+++ Record extracts

theorem State.finishChan_keep (s : State) (k : Nat × Nat) (c : Chan) : Grows s (State.finishChan s k c).2 := by
  unfold State.finishChan
  split
  · exact Grows.of (State.freeChan_keep _ _ _)
  · split
    · exact Grows.refl _
    · exact Grows.trans (Grows.of (State.freeChan_keep _ _ _)) (State.applyTransfer_keep _ _ _ _)

theorem State.doClose_keep (s : State) (k : Nat × Nat) (m : Bytes) : Grows s (State.doClose s k m).2 := by
  unfold State.doClose
  dsimp only
  split
  · exact Grows.refl _
  · split
    · exact Grows.of (State.putChan_keep _ _ _)
    · split
      · exact Grows.of (by simp)
      · split
        · exact Grows.of (State.putChan_keep _ _ _)
        · exact Grows.trans (Grows.of (State.putChan_keep _ _ _)) (State.finishChan_keep _ _ _)

/-! ### Census -/

@[simp] theorem State.switchGate_keep (s : State) (pn : Nat) (g : Gate) :
    (State.switchGate s pn g).clock = s.clock ∧ (State.switchGate s pn g).pending = s.pending ∧ (State.switchGate s pn g).fuse = s.fuse := by
  simp [State.switchGate]

theorem State.putRecord_keep (s : State) (f src num : Nat) (r : Bytes) (t : State) (h : s.putRecord f src num r = .put t) :
    t.clock = s.clock ∧ t.pending = s.pending ∧ t.fuse = s.fuse := by
  unfold State.putRecord at h
  repeat' split at h
  all_goals first | (cases h; done) | (cases h; simp)

theorem ringPut_keep (s : State) (o src num : Nat) (r : Bytes) (t : State)
    (h : (if o == 0xFFFF then RingPut.down else s.putRecord o src num r) = .put t) : t.clock = s.clock ∧ t.pending = s.pending ∧ t.fuse = s.fuse := by
  split at h
  · cases h
  · exact State.putRecord_keep _ _ _ _ _ _ h

theorem State.censWrite_keep (s : State) (n owner : Nat) (record : Bytes) (t) (h : State.censWrite s n owner record = some t) :
    t.clock = s.clock ∧ t.pending = s.pending ∧ t.fuse = s.fuse := by
  unfold State.censWrite at h
  split at h
  · rename_i h1
    cases h
    have := ringPut_keep _ _ _ _ _ _ h1
    simp [this]
  · cases h



@[simp] theorem State.censPut1_keep (s : State) (n owner : Nat) (record : Bytes) :
    (State.censPut1 s n owner record).2.clock = s.clock ∧ (State.censPut1 s n owner record).2.pending = s.pending ∧ (State.censPut1 s n owner record).2.fuse = s.fuse := by
  unfold State.censPut1
  split
  · rename_i h1
    exact State.censWrite_keep _ _ _ _ _ h1
  · simp

@[simp] theorem State.censPut_keep (s : State) (n owner sweep : Nat) (record : Bytes) :
    (State.censPut s n owner sweep record).2.clock = s.clock ∧ (State.censPut s n owner sweep record).2.pending = s.pending ∧ (State.censPut s n owner sweep record).2.fuse = s.fuse := by
  unfold State.censPut
  dsimp only
  split
  · simp
  · split
    · rename_i h1
      have := State.censWrite_keep _ _ _ _ _ h1
      simp [this]
    · simp

@[simp] theorem State.gather_keep (s : State) (eqid : Nat) :
    (State.gather s eqid).clock = s.clock ∧ (State.gather s eqid).pending = s.pending ∧ (State.gather s eqid).fuse = s.fuse := by
  unfold State.gather
  dsimp only
  split <;> simp

@[simp] theorem State.censSample_keep (s : State) (w : Sweep) (eqid : Nat) :
    (State.censSample s w eqid).clock = s.clock ∧ (State.censSample s w eqid).pending = s.pending ∧ (State.censSample s w eqid).fuse = s.fuse := by
  unfold State.censSample
  dsimp only
  repeat' split
  all_goals simp

@[simp] theorem State.sendIpfix_keep (s : State) (sent : Bool) (ms : List (List (Nat × Nat × Nat × Nat × Nat))) :
    (State.sendIpfix s sent ms).clock = s.clock ∧ (State.sendIpfix s sent ms).pending = s.pending ∧ (State.sendIpfix s sent ms).fuse = s.fuse := by
  unfold State.sendIpfix
  split <;> simp

@[simp] theorem State.startInterval_keep (s : State) :
    (State.startInterval s).clock = s.clock ∧ (State.startInterval s).pending = s.pending ∧ (State.startInterval s).fuse = s.fuse := by
  simp [State.startInterval]

@[simp] theorem State.exportInterval_keep (s : State) (sent : Bool) :
    (State.exportInterval s sent).clock = s.clock ∧ (State.exportInterval s sent).pending = s.pending ∧ (State.exportInterval s sent).fuse = s.fuse := by
  simp [State.exportInterval]

/-! ### Requests -/

theorem State.doOp_keep (s : State) (k : Nat × Nat) (m : Bytes) : Grows s (State.doOp s k m).2 := by
  unfold State.doOp
  split
  · exact Grows.refl _
  · split
    · exact State.doItems_keep _ _ _ _
    · exact State.doItems_keep _ _ _ _
    · exact State.doItems_keep _ _ _ _
    · exact Grows.of (State.doCommit_keep _ _ _)
    · exact Grows.of (State.doOpen_keep _ _ _)
    · exact Grows.of (State.doData_keep _ _ _)
    · exact State.doClose_keep _ _ _
    · exact Grows.of (State.doSubscribe_keep _ _ _)
    · exact Grows.of (State.doSem_keep _ _ _)
    · exact Grows.refl _

@[simp] theorem State.replyAux_keep (s : State) (op : Nat) (r : Reply) :
    (State.replyAux s op r).2.clock = s.clock ∧ (State.replyAux s op r).2.pending = s.pending ∧ (State.replyAux s op r).2.fuse = s.fuse := by
  unfold State.replyAux
  split <;> simp

@[simp] theorem State.answer_keep (s : State) (k : Nat × Nat) (msg : Bytes) :
    (State.answer s k msg).clock = s.clock ∧ (State.answer s k msg).pending = s.pending ∧ (State.answer s k msg).fuse = s.fuse := by
  unfold State.answer
  repeat' split
  all_goals simp

@[simp] theorem State.keepReply_keep (s : State) (k : Nat × Nat) (m msg : Bytes) :
    (State.keepReply s k m msg).clock = s.clock ∧ (State.keepReply s k m msg).pending = s.pending ∧ (State.keepReply s k m msg).fuse = s.fuse := by
  unfold State.keepReply
  split <;> simp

++++++

**The task:**
Give back each entry so that it matches the original word for word.

**Output of the task:**
theorem State.finishChan_keep (s : State) (k : Nat × Nat) (c : Chan) : Grows s (State.finishChan s k c).2 := by
  unfold State.finishChan
  split
  · exact Grows.of (State.freeChan_keep _ _ _)
  · split
    · exact Grows.refl _
    · exact Grows.trans (Grows.of (State.freeChan_keep _ _ _)) (State.applyTransfer_keep _ _ _ _)

theorem State.doClose_keep (s : State) (k : Nat × Nat) (m : Bytes) : Grows s (State.doClose s k m).2 := by
  unfold State.doClose
  dsimp only
  split
  · exact Grows.refl _
  · split
    · exact Grows.of (State.putChan_keep _ _ _)
    · split
      · exact Grows.of (by simp)
      · split
        · exact Grows.of (State.putChan_keep _ _ _)
        · exact Grows.trans (Grows.of (State.putChan_keep _ _ _)) (State.finishChan_keep _ _ _)

/-! ### Census -/

@[simp] theorem State.switchGate_keep (s : State) (pn : Nat) (g : Gate) :
    (State.switchGate s pn g).clock = s.clock ∧ (State.switchGate s pn g).pending = s.pending ∧ (State.switchGate s pn g).fuse = s.fuse := by
  simp [State.switchGate]

theorem State.putRecord_keep (s : State) (f src num : Nat) (r : Bytes) (t : State) (h : s.putRecord f src num r = .put t) :
    t.clock = s.clock ∧ t.pending = s.pending ∧ t.fuse = s.fuse := by
  unfold State.putRecord at h
  repeat' split at h
  all_goals first | (cases h; done) | (cases h; simp)

theorem ringPut_keep (s : State) (o src num : Nat) (r : Bytes) (t : State)
    (h : (if o == 0xFFFF then RingPut.down else s.putRecord o src num r) = .put t) : t.clock = s.clock ∧ t.pending = s.pending ∧ t.fuse = s.fuse := by
  split at h
  · cases h
  · exact State.putRecord_keep _ _ _ _ _ _ h

theorem State.censWrite_keep (s : State) (n owner : Nat) (record : Bytes) (t) (h : State.censWrite s n owner record = some t) :
    t.clock = s.clock ∧ t.pending = s.pending ∧ t.fuse = s.fuse := by
  unfold State.censWrite at h
  split at h
  · rename_i h1
    cases h
    have := ringPut_keep _ _ _ _ _ _ h1
    simp [this]
  · cases h



@[simp] theorem State.censPut1_keep (s : State) (n owner : Nat) (record : Bytes) :
    (State.censPut1 s n owner record).2.clock = s.clock ∧ (State.censPut1 s n owner record).2.pending = s.pending ∧ (State.censPut1 s n owner record).2.fuse = s.fuse := by
  unfold State.censPut1
  split
  · rename_i h1
    exact State.censWrite_keep _ _ _ _ _ h1
  · simp

@[simp] theorem State.censPut_keep (s : State) (n owner sweep : Nat) (record : Bytes) :
    (State.censPut s n owner sweep record).2.clock = s.clock ∧ (State.censPut s n owner sweep record).2.pending = s.pending ∧ (State.censPut s n owner sweep record).2.fuse = s.fuse := by
  unfold State.censPut
  dsimp only
  split
  · simp
  · split
    · rename_i h1
      have := State.censWrite_keep _ _ _ _ _ h1
      simp [this]
    · simp

@[simp] theorem State.gather_keep (s : State) (eqid : Nat) :
    (State.gather s eqid).clock = s.clock ∧ (State.gather s eqid).pending = s.pending ∧ (State.gather s eqid).fuse = s.fuse := by
  unfold State.gather
  dsimp only
  split <;> simp

@[simp] theorem State.censSample_keep (s : State) (w : Sweep) (eqid : Nat) :
    (State.censSample s w eqid).clock = s.clock ∧ (State.censSample s w eqid).pending = s.pending ∧ (State.censSample s w eqid).fuse = s.fuse := by
  unfold State.censSample
  dsimp only
  repeat' split
  all_goals simp

@[simp] theorem State.sendIpfix_keep (s : State) (sent : Bool) (ms : List (List (Nat × Nat × Nat × Nat × Nat))) :
    (State.sendIpfix s sent ms).clock = s.clock ∧ (State.sendIpfix s sent ms).pending = s.pending ∧ (State.sendIpfix s sent ms).fuse = s.fuse := by
  unfold State.sendIpfix
  split <;> simp

@[simp] theorem State.startInterval_keep (s : State) :
    (State.startInterval s).clock = s.clock ∧ (State.startInterval s).pending = s.pending ∧ (State.startInterval s).fuse = s.fuse := by
  simp [State.startInterval]

@[simp] theorem State.exportInterval_keep (s : State) (sent : Bool) :
    (State.exportInterval s sent).clock = s.clock ∧ (State.exportInterval s sent).pending = s.pending ∧ (State.exportInterval s sent).fuse = s.fuse := by
  simp [State.exportInterval]

/-! ### Requests -/

theorem State.doOp_keep (s : State) (k : Nat × Nat) (m : Bytes) : Grows s (State.doOp s k m).2 := by
  unfold State.doOp
  split
  · exact Grows.refl _
  · split
    · exact State.doItems_keep _ _ _ _
    · exact State.doItems_keep _ _ _ _
    · exact State.doItems_keep _ _ _ _
    · exact Grows.of (State.doCommit_keep _ _ _)
    · exact Grows.of (State.doOpen_keep _ _ _)
    · exact Grows.of (State.doData_keep _ _ _)
    · exact State.doClose_keep _ _ _
    · exact Grows.of (State.doSubscribe_keep _ _ _)
    · exact Grows.of (State.doSem_keep _ _ _)
    · exact Grows.refl _

@[simp] theorem State.replyAux_keep (s : State) (op : Nat) (r : Reply) :
    (State.replyAux s op r).2.clock = s.clock ∧ (State.replyAux s op r).2.pending = s.pending ∧ (State.replyAux s op r).2.fuse = s.fuse := by
  unfold State.replyAux
  split <;> simp

@[simp] theorem State.answer_keep (s : State) (k : Nat × Nat) (msg : Bytes) :
    (State.answer s k msg).clock = s.clock ∧ (State.answer s k msg).pending = s.pending ∧ (State.answer s k msg).fuse = s.fuse := by
  unfold State.answer
  repeat' split
  all_goals simp

@[simp] theorem State.keepReply_keep (s : State) (k : Nat × Nat) (m msg : Bytes) :
    (State.keepReply s k m msg).clock = s.clock ∧ (State.keepReply s k m msg).pending = s.pending ∧ (State.keepReply s k m msg).fuse = s.fuse := by
  unfold State.keepReply
  split <;> simp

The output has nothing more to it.